◆ RECORDS SUPPLIED
------------

-- ==== Sys2Proof/Machine/CommitChecks.lean ====
section
/-! DEFINITION. The commit checks (R63): what a commit would leave in force, and every failure of the six steps with its
conflict record (R65 to R68). -/

namespace Sys2Proof.Machine

/-! ### Conflict records (R68) -/

/-- A failure of a commit check: the step that found it and what its conflict record says (R68). -/
structure Fail where
  step : Nat
  status : Nat
  cls : Nat := 0
  num : Nat := 0
  fa : Nat := 0xFF
  ka : Nat
  fb : Nat := 0
  kb : Nat := 0
  also : List Nat := []               -- further entries that the check compares
  deriving DecidableEq, Repr

/-- Whether an entry is staged. -/
def State.isStaged (s : State) (k : Nat) : Bool :=
  (SMap.find? s.ctl.staged k).isSome || (SMap.find? s.ctl.stagedBlobs k).isSome

/-- The function code that a failure names for an entry: that of its claim, 0xFF for an entry of no function. -/
def Fail.fn (f : Fail) (k : Nat) : Nat := if k = f.ka then f.fa else if k = f.kb then f.fb else 0xFF

/-- The lowest of some entries. -/
def lowestKey : List Nat → Option Nat
  | [] => none
  | k :: r => some (r.foldl min k)

/-- Entry A is a staged one among the entries that the check compares, the one with the lower index and subindex where
several or none are staged; entry B is the lowest other staged one, else the other one that the check names (R68). -/
def Fail.order (f : Fail) (s : State) : Fail :=
  let named := if f.kb = 0 then [f.ka] else [f.ka, f.kb]
  let staged := (named ++ f.also).filter s.isStaged
  let a := (lowestKey staged).getD (named.foldl min f.ka)
  let other := (named.filter fun k => k != a).headD 0
  let b := if other = 0 then 0 else (lowestKey (staged.filter fun k => k != a)).getD other
  { f with fa := f.fn a, ka := a, fb := if b = 0 then 0 else f.fn b, kb := b }

/-- The 16 bytes of a conflict record (R68). -/
def Fail.bytes (f : Fail) : List Byte :=
  leBytes 2 f.status ++ leBytes 1 f.cls ++ leBytes 1 0 ++ leBytes 2 f.num ++ leBytes 1 f.fa ++ leBytes 1 f.fb ++
    leBytes 2 (f.ka / 256) ++ leBytes 1 (f.ka % 256) ++ leBytes 1 0 ++
    leBytes 2 (f.kb / 256) ++ leBytes 1 (f.kb % 256) ++ leBytes 1 0

/-- One failure of a step that concerns an entry, a second one where `kb` is not 0, and the further ones that the check
compares, when a condition holds. -/
def failIf (bad : Bool) (step status ka : Nat) (kb : Nat := 0) (num : Nat := 0) (also : List Nat := []) : List Fail :=
  if bad then [{ step, status, num, ka, fb := if kb = 0 then 0 else 0xFF, kb, also }] else []

/-- A failure of step 1. -/
def rangeIf (bad : Bool) (ka : Nat) (kb : Nat := 0) (also : List Nat := []) : List Fail :=
  failIf bad 1 Status.valueRange ka kb 0 also

/-! ### The values that would be in force (R61, R63) -/

/-- The plan that a context runs once its slot number takes effect: none for a slot whose state, digest, signature or
format fails, which step 5 reports. -/
def State.planFrom (s : State) (slot : Nat) : Option Plan :=
  if slot = 0xFF ∨ (s.imageStatus slot).isSome = true then none else some (parsePlan slot (s.planSlot slot).data)

/-- The contexts whose slot number a commit changes. -/
def State.freshCtxs (s : State) : List Nat :=
  (List.range 16).filter fun c => match SMap.find? s.ctl.staged (K.contextPlanSlot c) with
    | some v => v != s.reg (K.contextPlanSlot c)
    | none => false

/-- Whether the outgoing real-time plan still has stripes to process (R233). -/
def State.outgoing (s : State) : Bool :=
  s.rtPlan.isSome && (s.freshCtxs.contains 0) && (s.ctx 0).st != .stopped && (s.ctx 0).st != .gloved &&
    (s.pipe.stripes != [] || s.engine.period.isSome)

/-- Whether a commit waits for a stripe's first line, as the table of R64 says. -/
def State.commitWaits (s : State) : Bool := s.rtPlan.isSome && s.belt.st == .forward

/-- Sets a context's plan without its scratch. -/
def State.givePlan (s t : State) (keep : Bool) (c : Nat) : State :=
  let t := t.setCtx c { t.ctx c with plan := s.planFrom (t.reg (K.contextPlanSlot c)) }
  let mine := SMap.get (0, 0) t.memory.scratch c
  let rest := SMap.erase t.memory.scratch c
  { t with memory := { t.memory with scratch := if c = 0 ∧ keep = true then SMap.set (0, 0) rest 16 mine else rest } }

/-- The staged values in force, with the plans that they name; the plans' scratch is not placed yet. -/
def State.after (s : State) (keep : Bool) : State :=
  let t := s.ctl.staged.foldl (fun t p => t.setReg p.1 p.2) s
  let t := s.ctl.stagedBlobs.foldl (fun t p => t.setBlob p.1 p.2) t
  s.freshCtxs.foldl (fun t c => s.givePlan t keep c) t

/-- Places the scratch of a context's plan (R312). -/
def State.giveScratch (t : State) (c : Nat) : State :=
  match (t.ctx c).plan with
  | none => t
  | some p => { t with memory := { t.memory with
      scratch := SMap.set (0, 0) t.memory.scratch c ((t.placeScratch p).getD (0, 0)) } }

/-- Whether the values would leave a plan of the real-time context in force (R21, R480). -/
def State.rtCommitted (t : State) : Bool := t.reg (K.contextPlanSlot 0) != 0xFF

/-! ### Step 1: ranges across entries -/

/-- The time unit (R16, R21, R24). -/
def State.checkBelt (t : State) : List Fail :=
  let src := t.reg K.beltSource
  let p := t.reg K.encoderSamplePeriod
  let offs := (List.range 16).map fun i => (t.sreg 32 (K.streamViewOffset i), i)
  let low := offs.foldl (fun (m : Int × Nat) o => if o.1 < m.1 then o else m) (0, 0)
  rangeIf (decide (src ≤ 1) && decide (p < t.encTransfer src + t.reg (K.encoderMonoflop src))) K.encoderSamplePeriod
    (K.encoderClockRate src) [K.beltSource, K.encoderMonoflop src, K.encoderWordLength src, K.encoderDoubleRead src,
      K.encoderDataDelay src] ++
  rangeIf (decide (t.reg K.encoderHoldover < 2 * p)) K.encoderHoldover K.encoderSamplePeriod ++
  rangeIf (t.reg K.maxBeltSpeed == 0 && t.rtCommitted) (K.contextPlanSlot 0) K.maxBeltSpeed ++
  rangeIf (decide ((t.reg K.lineOriginPosition : Int) + low.1 < 0)) K.lineOriginPosition (K.streamViewOffset low.2) ++
  rangeIf (t.linePeriodBelow (t.reg K.triggerMinInterval)) K.linePitch K.triggerMinInterval [K.maxBeltSpeed]

/-- Streams that are enabled (R82). -/
def State.enabledStreams (t : State) : List Nat := (List.range 16).filter fun i => t.reg (K.streamLinks i) != 0

/-- The camera intake (R82, R94). -/
def State.checkIntake (t : State) : List Fail :=
  let pitch := t.reg K.linePitch
  let on := t.enabledStreams
  (on.flatMap fun i =>
    let m := (t.streamLinkList i).length
    rangeIf (m != 1 && m != 2 && m != 4) (K.streamLinks i) ++
    rangeIf (t.reg (K.streamAcqStartAddress i) == 0) (K.streamLinks i) (K.streamAcqStartAddress i) ++
    rangeIf (t.reg (K.streamAcqStopAddress i) == 0) (K.streamLinks i) (K.streamAcqStopAddress i) ++
    rangeIf (decide (16 * 10 ^ 9 * pitch < t.payloadNum i)) (K.streamWidth i) K.maxBeltSpeed
      [K.streamPixelFormat i, K.linePitch, K.streamLinks i] ++
    rangeIf (!t.payloadFits i (t.lowestRateMax i)) (K.streamLinks i) (K.streamWidth i)
      ([K.streamPixelFormat i, K.linePitch, K.maxBeltSpeed] ++ (t.streamLinkList i).map K.linkRateMax) ++
    rangeIf (t.linePeriodBelow (if t.lowestRateMax i ≤ 5 then 3840 else 1920)) K.linePitch (K.streamLinks i)
      (K.maxBeltSpeed :: (t.streamLinkList i).map K.linkRateMax)) ++
  rangeIf (decide (128 * 10 ^ 9 * pitch < (on.map fun i => t.payloadNum i).sum)) K.linePitch K.maxBeltSpeed
    (on.flatMap fun i => [K.streamWidth i, K.streamPixelFormat i, K.streamLinks i]) ++
  (List.range t.mfg.part.links).flatMap fun l =>
    rangeIf (t.flag (K.cameraPowerEnable l) && t.reg (K.linkTest l) != 0) (K.cameraPowerEnable l) (K.linkTest l)

/-- Streams with a pipeline assigned (R99). -/
def State.pipedStreams (t : State) : List Nat := (List.range 16).filter fun i => t.reg (K.streamPipeline i) != 0xFF

/-- PCLK cycles of one stripe period at MaxBeltSpeed (R100). -/
def State.pipeBudget (t : State) : Nat :=
  t.stripeS * t.reg K.linePitch * 500000000 / (65536 * t.reg K.maxBeltSpeed)

/-- Pipeline buffers of a stream context (R102). -/
def State.buffersOf (t : State) (i : Nat) : Nat :=
  2 * ceilDiv (t.stripeS * t.reg (K.streamWidth i) * bitsPerPixel (t.reg (K.streamPixelFormat i))) (8 * 1048576)

/-- Whether tiles, by first column and width, cover columns 0 to `w` − 1 exactly once (R112). -/
def coversOnce (tiles : List (Nat × Nat)) (w : Nat) : Bool :=
  ((tiles.mergeSort fun a b => decide (a.1 ≤ b.1)).foldl (fun (m : Option Nat) x =>
    if m = some x.1 then some (x.1 + x.2) else none) (some 0)) == some w

/-- Pipelines and their buffers (R99, R100, R102). -/
def State.checkPipelines (t : State) : List Fail :=
  let on := t.pipedStreams
  (on.flatMap fun i =>
    let bank := t.reg (K.streamPipeline i) / 4
    let first := t.reg (K.streamBufferFirst i)
    rangeIf ((t.streamLinkList i).any fun l => l / 12 != bank) (K.streamLinks i) (K.streamPipeline i) ++
    rangeIf (first == 0xFF) (K.streamPipeline i) (K.streamBufferFirst i) ++
    rangeIf (first != 0xFF && first / 32 != bank) (K.streamPipeline i) (K.streamBufferFirst i)) ++
  ((List.range 16).flatMap fun i =>
    rangeIf (t.reg (K.streamPipeline i) == 0xFF && t.reg (K.tileColumns i) != 0) (K.streamPipeline i) (K.tileColumns i)) ++
  ((List.range 8).flatMap fun p =>
    let mine := on.filter fun i => t.reg (K.streamPipeline i) == p
    (match mine.drop 4 with
      | i :: _ => rangeIf true (K.streamPipeline i)
      | [] => []) ++
    match mine with
    | i :: _ => rangeIf (t.reg K.maxBeltSpeed != 0 && decide (t.pipeBudget < t.serviceCycles p t.stripeS))
        (K.streamPipeline i) K.maxBeltSpeed (K.linePitch :: K.contextPlanSlot 0 :: mine.flatMap fun i =>
          [K.streamPipeline i, K.streamWidth i, K.streamPixelFormat i])
    | [] => []) ++
  rangeIf (t.reg K.jpegHistoryCount != 0 && decide (31 < t.reg K.jpegHistoryFirst)) K.jpegHistoryFirst K.jpegHistoryCount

------------

◆ WHAT IS NEEDED
Using the data above, extract exactly the lines from the one that holds "((List.range 8).flatMap fun p =>" to the one that holds "(K.streamPipeline i) K.maxBeltSpeed", both ends included, and no others.

◆ SOLUTION TO THIS TASK
  ((List.range 8).flatMap fun p =>
    let mine := on.filter fun i => t.reg (K.streamPipeline i) == p
    (match mine.drop 4 with
      | i :: _ => rangeIf true (K.streamPipeline i)
      | [] => []) ++
    match mine with
    | i :: _ => rangeIf (t.reg K.maxBeltSpeed != 0 && decide (t.pipeBudget < t.serviceCycles p t.stripeS))
        (K.streamPipeline i) K.maxBeltSpeed (K.linePitch :: K.contextPlanSlot 0 :: mine.flatMap fun i =>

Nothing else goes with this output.